» EXERCISE INSTRUCTIONS:
Retype, word for word, each line between the lines holding "-- ==== Sys2Proof/Syntax.lean" and "(R81, R170). -/", inclusive, and leave the rest of the data alone.

[Data extracted from a collection]
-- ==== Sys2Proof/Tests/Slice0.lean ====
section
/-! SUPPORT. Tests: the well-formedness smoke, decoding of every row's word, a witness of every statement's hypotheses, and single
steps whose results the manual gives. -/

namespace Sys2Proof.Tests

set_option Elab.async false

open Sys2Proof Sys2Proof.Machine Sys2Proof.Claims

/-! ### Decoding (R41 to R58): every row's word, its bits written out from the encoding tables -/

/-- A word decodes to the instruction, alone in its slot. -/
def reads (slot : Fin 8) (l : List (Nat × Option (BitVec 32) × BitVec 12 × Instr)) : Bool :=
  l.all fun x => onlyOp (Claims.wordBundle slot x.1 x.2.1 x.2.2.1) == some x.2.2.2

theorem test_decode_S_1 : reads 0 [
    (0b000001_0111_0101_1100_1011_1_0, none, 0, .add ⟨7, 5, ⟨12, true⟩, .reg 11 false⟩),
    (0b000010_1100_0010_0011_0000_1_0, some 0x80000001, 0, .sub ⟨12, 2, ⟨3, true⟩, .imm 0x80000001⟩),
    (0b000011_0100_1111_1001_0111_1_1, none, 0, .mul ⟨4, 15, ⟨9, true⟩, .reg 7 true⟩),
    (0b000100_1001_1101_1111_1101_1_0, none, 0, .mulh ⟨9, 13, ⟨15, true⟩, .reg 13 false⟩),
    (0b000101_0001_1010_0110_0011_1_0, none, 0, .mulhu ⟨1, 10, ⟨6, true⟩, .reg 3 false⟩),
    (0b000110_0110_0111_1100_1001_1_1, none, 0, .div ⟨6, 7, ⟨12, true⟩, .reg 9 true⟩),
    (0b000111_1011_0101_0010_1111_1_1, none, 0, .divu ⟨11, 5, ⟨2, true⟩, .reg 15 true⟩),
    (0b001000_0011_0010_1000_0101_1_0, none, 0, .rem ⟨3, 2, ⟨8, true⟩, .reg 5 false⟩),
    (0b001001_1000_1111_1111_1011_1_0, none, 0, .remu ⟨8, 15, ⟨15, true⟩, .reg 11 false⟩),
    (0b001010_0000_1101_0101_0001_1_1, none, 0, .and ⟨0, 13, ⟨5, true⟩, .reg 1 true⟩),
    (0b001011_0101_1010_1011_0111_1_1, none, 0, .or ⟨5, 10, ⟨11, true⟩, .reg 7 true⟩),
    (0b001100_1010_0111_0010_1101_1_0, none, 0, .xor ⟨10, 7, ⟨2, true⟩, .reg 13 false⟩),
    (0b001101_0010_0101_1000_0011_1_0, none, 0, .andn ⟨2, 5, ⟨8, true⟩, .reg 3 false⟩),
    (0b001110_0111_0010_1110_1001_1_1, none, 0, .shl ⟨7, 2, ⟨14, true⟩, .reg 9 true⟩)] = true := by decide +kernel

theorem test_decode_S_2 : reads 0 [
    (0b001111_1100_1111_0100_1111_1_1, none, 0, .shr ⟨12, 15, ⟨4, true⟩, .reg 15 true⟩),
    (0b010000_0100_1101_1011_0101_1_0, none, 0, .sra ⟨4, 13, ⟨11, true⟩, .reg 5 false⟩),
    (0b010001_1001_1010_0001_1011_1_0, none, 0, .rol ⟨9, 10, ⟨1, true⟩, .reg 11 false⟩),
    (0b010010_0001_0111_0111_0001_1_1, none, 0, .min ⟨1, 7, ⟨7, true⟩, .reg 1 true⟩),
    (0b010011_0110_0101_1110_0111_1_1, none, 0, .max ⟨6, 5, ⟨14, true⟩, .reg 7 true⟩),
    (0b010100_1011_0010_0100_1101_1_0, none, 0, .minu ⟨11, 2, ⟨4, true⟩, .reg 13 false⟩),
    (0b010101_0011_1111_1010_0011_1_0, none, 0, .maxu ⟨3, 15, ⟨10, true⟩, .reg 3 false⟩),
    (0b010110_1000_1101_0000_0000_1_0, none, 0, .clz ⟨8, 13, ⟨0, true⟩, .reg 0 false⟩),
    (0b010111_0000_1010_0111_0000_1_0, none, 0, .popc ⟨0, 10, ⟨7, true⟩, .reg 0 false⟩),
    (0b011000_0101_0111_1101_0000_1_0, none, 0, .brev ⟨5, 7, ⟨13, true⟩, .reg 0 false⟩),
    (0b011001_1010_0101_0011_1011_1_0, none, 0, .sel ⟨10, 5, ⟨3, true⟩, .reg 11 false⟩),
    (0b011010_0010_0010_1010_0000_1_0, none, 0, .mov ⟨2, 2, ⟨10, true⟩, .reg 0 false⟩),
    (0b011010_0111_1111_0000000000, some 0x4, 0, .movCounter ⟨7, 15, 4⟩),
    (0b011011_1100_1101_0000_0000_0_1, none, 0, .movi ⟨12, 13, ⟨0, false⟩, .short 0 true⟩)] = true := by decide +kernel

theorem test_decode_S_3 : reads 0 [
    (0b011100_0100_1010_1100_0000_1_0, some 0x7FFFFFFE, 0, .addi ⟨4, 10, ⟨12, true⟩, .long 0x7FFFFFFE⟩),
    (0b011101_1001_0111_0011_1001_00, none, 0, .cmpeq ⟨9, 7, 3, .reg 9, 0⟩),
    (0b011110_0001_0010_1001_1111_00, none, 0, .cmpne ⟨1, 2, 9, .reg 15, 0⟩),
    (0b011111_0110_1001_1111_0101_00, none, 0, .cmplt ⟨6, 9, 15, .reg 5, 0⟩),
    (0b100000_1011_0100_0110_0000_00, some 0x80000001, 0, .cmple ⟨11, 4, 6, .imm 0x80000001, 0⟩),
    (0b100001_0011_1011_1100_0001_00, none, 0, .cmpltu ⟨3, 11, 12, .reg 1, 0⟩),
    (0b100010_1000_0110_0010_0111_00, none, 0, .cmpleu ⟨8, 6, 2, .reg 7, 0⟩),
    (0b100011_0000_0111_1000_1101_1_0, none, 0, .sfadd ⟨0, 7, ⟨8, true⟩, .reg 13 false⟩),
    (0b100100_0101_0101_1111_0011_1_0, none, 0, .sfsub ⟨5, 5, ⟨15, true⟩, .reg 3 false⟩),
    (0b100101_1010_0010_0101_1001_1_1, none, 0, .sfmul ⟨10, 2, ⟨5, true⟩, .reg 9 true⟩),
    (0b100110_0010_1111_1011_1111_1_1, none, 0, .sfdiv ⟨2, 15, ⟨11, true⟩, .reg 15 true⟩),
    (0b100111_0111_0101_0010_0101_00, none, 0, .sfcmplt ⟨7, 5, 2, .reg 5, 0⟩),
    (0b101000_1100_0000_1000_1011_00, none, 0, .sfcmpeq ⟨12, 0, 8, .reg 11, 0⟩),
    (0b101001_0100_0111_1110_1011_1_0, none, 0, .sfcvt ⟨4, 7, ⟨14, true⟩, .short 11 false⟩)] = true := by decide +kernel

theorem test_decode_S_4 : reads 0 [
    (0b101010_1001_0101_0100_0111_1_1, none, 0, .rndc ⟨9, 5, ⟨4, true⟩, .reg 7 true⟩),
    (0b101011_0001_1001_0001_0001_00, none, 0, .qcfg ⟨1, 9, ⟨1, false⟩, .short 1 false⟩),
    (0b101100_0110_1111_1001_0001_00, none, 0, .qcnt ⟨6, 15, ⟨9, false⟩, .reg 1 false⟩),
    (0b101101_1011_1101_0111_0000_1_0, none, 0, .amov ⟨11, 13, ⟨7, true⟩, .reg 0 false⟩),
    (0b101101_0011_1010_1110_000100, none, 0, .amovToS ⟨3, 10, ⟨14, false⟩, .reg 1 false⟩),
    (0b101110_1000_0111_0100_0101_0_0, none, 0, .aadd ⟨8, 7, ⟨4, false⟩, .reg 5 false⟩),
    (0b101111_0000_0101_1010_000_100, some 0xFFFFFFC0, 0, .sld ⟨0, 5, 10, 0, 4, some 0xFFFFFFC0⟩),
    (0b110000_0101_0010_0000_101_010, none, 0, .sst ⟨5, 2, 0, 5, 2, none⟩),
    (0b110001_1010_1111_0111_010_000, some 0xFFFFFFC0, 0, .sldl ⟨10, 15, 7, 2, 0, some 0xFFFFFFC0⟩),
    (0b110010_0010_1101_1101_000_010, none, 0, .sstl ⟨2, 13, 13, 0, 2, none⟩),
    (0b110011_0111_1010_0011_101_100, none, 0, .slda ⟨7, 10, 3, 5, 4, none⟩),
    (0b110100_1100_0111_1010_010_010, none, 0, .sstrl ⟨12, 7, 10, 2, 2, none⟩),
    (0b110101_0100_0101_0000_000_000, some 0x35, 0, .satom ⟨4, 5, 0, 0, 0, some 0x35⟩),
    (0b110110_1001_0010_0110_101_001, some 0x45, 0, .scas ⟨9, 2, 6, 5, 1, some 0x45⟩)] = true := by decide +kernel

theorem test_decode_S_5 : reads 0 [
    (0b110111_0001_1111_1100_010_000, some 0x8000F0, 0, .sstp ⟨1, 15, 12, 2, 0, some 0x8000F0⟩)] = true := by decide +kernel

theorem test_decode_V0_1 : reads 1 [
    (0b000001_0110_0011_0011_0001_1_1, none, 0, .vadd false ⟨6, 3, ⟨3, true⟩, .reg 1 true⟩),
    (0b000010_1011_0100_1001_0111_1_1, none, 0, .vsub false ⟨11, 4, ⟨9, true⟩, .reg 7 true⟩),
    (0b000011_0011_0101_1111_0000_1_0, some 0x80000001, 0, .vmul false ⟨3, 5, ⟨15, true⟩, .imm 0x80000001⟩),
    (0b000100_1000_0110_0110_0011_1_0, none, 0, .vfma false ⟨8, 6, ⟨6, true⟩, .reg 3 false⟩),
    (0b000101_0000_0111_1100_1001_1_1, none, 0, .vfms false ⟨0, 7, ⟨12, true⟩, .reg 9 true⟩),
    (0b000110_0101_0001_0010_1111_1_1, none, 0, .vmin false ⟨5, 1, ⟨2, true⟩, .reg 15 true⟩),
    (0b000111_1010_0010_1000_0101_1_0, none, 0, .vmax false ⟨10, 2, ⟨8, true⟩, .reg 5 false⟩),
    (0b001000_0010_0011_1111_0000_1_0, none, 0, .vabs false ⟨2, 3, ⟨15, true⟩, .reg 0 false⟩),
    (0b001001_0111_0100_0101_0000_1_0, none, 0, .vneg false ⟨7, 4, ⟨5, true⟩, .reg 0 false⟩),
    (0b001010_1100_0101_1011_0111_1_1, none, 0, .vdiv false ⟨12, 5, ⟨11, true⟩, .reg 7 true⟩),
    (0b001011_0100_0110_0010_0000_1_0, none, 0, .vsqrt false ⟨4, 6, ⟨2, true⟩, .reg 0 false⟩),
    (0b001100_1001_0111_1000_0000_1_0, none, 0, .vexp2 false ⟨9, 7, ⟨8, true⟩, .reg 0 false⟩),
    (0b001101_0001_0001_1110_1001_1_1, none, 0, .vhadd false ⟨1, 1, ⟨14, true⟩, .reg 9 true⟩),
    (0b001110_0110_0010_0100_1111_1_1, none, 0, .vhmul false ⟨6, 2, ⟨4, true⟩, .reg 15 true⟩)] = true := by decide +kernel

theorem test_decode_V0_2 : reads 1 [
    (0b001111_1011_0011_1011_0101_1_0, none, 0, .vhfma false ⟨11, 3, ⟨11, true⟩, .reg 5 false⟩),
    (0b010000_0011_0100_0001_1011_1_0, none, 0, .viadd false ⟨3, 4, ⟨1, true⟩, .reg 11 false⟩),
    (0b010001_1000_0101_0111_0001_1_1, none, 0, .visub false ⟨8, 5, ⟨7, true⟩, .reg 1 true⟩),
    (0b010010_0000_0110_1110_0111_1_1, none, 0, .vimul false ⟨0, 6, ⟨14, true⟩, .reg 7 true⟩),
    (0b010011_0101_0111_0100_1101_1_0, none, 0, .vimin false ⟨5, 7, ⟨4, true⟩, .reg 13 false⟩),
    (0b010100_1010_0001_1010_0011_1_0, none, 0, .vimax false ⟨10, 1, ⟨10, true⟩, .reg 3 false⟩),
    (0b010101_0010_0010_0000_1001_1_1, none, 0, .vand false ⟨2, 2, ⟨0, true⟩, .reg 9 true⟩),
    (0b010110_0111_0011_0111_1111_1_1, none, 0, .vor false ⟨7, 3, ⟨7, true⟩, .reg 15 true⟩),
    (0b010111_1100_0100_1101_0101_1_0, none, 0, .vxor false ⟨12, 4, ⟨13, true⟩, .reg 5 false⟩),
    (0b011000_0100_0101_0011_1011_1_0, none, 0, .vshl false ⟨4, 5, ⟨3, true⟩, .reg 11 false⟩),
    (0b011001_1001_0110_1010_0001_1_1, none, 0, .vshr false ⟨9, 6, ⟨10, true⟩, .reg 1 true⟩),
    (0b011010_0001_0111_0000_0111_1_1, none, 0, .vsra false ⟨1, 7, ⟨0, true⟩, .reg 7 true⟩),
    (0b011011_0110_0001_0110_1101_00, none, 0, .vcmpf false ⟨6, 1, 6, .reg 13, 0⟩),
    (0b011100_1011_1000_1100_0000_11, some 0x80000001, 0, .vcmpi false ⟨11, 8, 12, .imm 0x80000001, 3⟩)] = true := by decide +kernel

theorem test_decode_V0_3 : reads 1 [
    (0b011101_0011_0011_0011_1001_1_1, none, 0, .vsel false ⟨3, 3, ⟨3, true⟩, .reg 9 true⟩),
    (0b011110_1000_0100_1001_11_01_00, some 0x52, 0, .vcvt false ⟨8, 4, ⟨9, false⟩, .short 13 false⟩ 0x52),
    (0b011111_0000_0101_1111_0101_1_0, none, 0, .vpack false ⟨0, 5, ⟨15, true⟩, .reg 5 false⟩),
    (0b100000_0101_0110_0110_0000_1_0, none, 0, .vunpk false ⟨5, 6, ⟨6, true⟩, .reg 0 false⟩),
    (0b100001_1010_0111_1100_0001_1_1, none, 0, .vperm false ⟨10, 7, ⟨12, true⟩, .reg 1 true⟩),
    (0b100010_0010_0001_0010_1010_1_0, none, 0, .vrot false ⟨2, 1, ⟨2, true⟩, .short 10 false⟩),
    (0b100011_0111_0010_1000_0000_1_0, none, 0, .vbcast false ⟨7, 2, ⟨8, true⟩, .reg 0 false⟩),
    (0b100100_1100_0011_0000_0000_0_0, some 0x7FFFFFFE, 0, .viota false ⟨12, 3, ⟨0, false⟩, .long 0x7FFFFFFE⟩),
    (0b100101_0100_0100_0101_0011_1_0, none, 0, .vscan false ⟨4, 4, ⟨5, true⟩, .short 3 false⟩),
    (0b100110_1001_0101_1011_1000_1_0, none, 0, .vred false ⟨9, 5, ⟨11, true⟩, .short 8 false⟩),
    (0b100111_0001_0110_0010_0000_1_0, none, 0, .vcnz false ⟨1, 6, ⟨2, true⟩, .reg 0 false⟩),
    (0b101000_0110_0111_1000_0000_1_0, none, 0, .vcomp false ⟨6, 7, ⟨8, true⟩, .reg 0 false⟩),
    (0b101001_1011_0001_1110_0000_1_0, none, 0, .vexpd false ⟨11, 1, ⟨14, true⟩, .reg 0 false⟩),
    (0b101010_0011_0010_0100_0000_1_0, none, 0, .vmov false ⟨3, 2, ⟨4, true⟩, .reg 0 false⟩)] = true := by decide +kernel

--

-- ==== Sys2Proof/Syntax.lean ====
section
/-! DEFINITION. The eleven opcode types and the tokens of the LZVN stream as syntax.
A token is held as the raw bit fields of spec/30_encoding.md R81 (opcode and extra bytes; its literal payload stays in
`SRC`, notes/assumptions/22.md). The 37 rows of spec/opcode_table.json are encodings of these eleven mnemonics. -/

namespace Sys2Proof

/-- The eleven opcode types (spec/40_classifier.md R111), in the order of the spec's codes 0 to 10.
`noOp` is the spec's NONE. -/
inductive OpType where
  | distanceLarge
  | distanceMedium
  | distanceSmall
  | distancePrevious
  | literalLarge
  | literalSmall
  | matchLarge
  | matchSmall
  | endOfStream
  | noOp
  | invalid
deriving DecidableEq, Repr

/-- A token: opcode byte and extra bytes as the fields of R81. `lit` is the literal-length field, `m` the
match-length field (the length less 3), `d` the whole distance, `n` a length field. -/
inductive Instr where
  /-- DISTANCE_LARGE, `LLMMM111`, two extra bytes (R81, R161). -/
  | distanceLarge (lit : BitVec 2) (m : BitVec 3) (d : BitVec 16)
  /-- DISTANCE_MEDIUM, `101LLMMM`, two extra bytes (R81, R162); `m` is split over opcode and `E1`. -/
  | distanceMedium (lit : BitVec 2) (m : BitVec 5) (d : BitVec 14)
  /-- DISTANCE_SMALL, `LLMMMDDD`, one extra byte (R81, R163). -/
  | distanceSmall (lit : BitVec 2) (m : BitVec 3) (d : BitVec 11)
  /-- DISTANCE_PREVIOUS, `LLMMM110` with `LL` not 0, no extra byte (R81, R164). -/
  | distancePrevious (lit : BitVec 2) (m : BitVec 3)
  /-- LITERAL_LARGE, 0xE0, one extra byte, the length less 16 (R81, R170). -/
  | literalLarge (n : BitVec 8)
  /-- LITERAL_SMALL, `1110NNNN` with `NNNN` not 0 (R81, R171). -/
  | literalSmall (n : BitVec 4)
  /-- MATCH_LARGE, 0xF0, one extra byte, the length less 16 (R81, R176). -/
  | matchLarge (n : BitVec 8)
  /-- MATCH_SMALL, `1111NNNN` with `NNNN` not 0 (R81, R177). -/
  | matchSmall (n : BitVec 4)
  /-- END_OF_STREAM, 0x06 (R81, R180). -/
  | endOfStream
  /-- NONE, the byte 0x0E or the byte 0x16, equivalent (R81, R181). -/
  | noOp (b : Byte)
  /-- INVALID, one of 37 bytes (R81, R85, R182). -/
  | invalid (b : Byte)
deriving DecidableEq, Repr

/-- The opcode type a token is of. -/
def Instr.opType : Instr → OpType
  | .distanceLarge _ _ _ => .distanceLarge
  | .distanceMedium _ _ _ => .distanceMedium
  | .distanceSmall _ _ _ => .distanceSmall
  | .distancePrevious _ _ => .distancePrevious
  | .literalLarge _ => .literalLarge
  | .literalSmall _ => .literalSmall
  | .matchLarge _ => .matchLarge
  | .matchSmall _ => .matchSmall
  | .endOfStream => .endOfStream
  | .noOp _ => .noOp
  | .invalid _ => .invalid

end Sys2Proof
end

---

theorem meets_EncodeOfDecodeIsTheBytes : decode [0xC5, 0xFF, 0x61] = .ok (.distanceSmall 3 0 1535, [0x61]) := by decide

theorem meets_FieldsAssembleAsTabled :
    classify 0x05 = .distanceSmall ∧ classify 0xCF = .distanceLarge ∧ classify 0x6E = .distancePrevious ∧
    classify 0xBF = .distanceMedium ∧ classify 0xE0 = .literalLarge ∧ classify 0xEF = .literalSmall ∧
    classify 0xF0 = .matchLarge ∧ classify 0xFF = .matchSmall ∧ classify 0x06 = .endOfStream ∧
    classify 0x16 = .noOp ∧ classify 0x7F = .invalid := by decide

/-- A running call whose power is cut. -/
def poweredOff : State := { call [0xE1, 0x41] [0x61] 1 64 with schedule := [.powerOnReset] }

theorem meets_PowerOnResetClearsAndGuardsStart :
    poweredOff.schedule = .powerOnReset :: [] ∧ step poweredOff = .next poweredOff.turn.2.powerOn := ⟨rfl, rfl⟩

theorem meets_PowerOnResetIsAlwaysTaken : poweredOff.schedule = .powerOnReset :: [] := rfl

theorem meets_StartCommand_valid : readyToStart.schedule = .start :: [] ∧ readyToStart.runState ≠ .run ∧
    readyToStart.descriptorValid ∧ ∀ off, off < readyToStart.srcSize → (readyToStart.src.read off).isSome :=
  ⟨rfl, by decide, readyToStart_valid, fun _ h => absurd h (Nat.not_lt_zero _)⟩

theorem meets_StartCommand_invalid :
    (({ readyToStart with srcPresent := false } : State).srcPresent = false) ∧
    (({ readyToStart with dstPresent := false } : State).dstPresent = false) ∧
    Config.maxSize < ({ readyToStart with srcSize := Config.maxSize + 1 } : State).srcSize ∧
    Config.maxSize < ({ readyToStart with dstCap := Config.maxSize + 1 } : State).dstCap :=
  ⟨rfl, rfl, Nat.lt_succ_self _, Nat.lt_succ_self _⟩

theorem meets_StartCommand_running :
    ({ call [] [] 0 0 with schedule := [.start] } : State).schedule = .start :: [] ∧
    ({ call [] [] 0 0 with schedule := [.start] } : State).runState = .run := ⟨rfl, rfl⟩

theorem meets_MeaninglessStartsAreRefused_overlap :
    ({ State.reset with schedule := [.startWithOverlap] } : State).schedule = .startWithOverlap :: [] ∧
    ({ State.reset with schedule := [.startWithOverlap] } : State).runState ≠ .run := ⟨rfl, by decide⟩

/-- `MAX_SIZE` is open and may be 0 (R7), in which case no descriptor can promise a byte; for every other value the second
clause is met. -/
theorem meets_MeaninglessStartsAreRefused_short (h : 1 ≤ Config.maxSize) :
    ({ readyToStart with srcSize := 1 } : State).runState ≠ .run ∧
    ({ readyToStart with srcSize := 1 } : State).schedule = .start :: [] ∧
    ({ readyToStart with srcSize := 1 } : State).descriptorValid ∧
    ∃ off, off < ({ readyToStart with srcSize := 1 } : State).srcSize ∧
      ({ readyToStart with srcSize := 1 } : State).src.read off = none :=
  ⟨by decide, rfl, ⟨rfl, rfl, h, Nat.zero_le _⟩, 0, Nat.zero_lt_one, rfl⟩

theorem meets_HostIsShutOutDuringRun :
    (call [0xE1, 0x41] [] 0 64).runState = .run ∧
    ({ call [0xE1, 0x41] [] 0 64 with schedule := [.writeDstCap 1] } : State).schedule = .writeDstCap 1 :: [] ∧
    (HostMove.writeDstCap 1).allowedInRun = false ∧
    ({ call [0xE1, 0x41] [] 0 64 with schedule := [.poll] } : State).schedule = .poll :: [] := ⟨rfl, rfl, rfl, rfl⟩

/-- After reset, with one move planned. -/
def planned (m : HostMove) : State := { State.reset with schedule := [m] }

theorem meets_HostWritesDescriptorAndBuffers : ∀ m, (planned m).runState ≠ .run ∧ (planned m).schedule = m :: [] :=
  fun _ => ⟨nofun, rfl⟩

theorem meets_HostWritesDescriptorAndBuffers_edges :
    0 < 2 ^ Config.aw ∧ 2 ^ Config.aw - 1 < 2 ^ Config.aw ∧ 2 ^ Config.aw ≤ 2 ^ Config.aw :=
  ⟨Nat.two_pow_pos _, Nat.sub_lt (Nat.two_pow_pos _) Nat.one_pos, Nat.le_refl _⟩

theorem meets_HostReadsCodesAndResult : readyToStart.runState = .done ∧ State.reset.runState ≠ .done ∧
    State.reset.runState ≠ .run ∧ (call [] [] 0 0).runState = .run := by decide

» WRITTEN SOLUTION:
-- ==== Sys2Proof/Syntax.lean ====
section
/-! DEFINITION. The eleven opcode types and the tokens of the LZVN stream as syntax.
A token is held as the raw bit fields of spec/30_encoding.md R81 (opcode and extra bytes; its literal payload stays in
`SRC`, notes/assumptions/22.md). The 37 rows of spec/opcode_table.json are encodings of these eleven mnemonics. -/

namespace Sys2Proof

/-- The eleven opcode types (spec/40_classifier.md R111), in the order of the spec's codes 0 to 10.
`noOp` is the spec's NONE. -/
inductive OpType where
  | distanceLarge
  | distanceMedium
  | distanceSmall
  | distancePrevious
  | literalLarge
  | literalSmall
  | matchLarge
  | matchSmall
  | endOfStream
  | noOp
  | invalid
deriving DecidableEq, Repr

/-- A token: opcode byte and extra bytes as the fields of R81. `lit` is the literal-length field, `m` the
match-length field (the length less 3), `d` the whole distance, `n` a length field. -/
inductive Instr where
  /-- DISTANCE_LARGE, `LLMMM111`, two extra bytes (R81, R161). -/
  | distanceLarge (lit : BitVec 2) (m : BitVec 3) (d : BitVec 16)
  /-- DISTANCE_MEDIUM, `101LLMMM`, two extra bytes (R81, R162); `m` is split over opcode and `E1`. -/
  | distanceMedium (lit : BitVec 2) (m : BitVec 5) (d : BitVec 14)
  /-- DISTANCE_SMALL, `LLMMMDDD`, one extra byte (R81, R163). -/
  | distanceSmall (lit : BitVec 2) (m : BitVec 3) (d : BitVec 11)
  /-- DISTANCE_PREVIOUS, `LLMMM110` with `LL` not 0, no extra byte (R81, R164). -/
  | distancePrevious (lit : BitVec 2) (m : BitVec 3)
  /-- LITERAL_LARGE, 0xE0, one extra byte, the length less 16 (R81, R170). -/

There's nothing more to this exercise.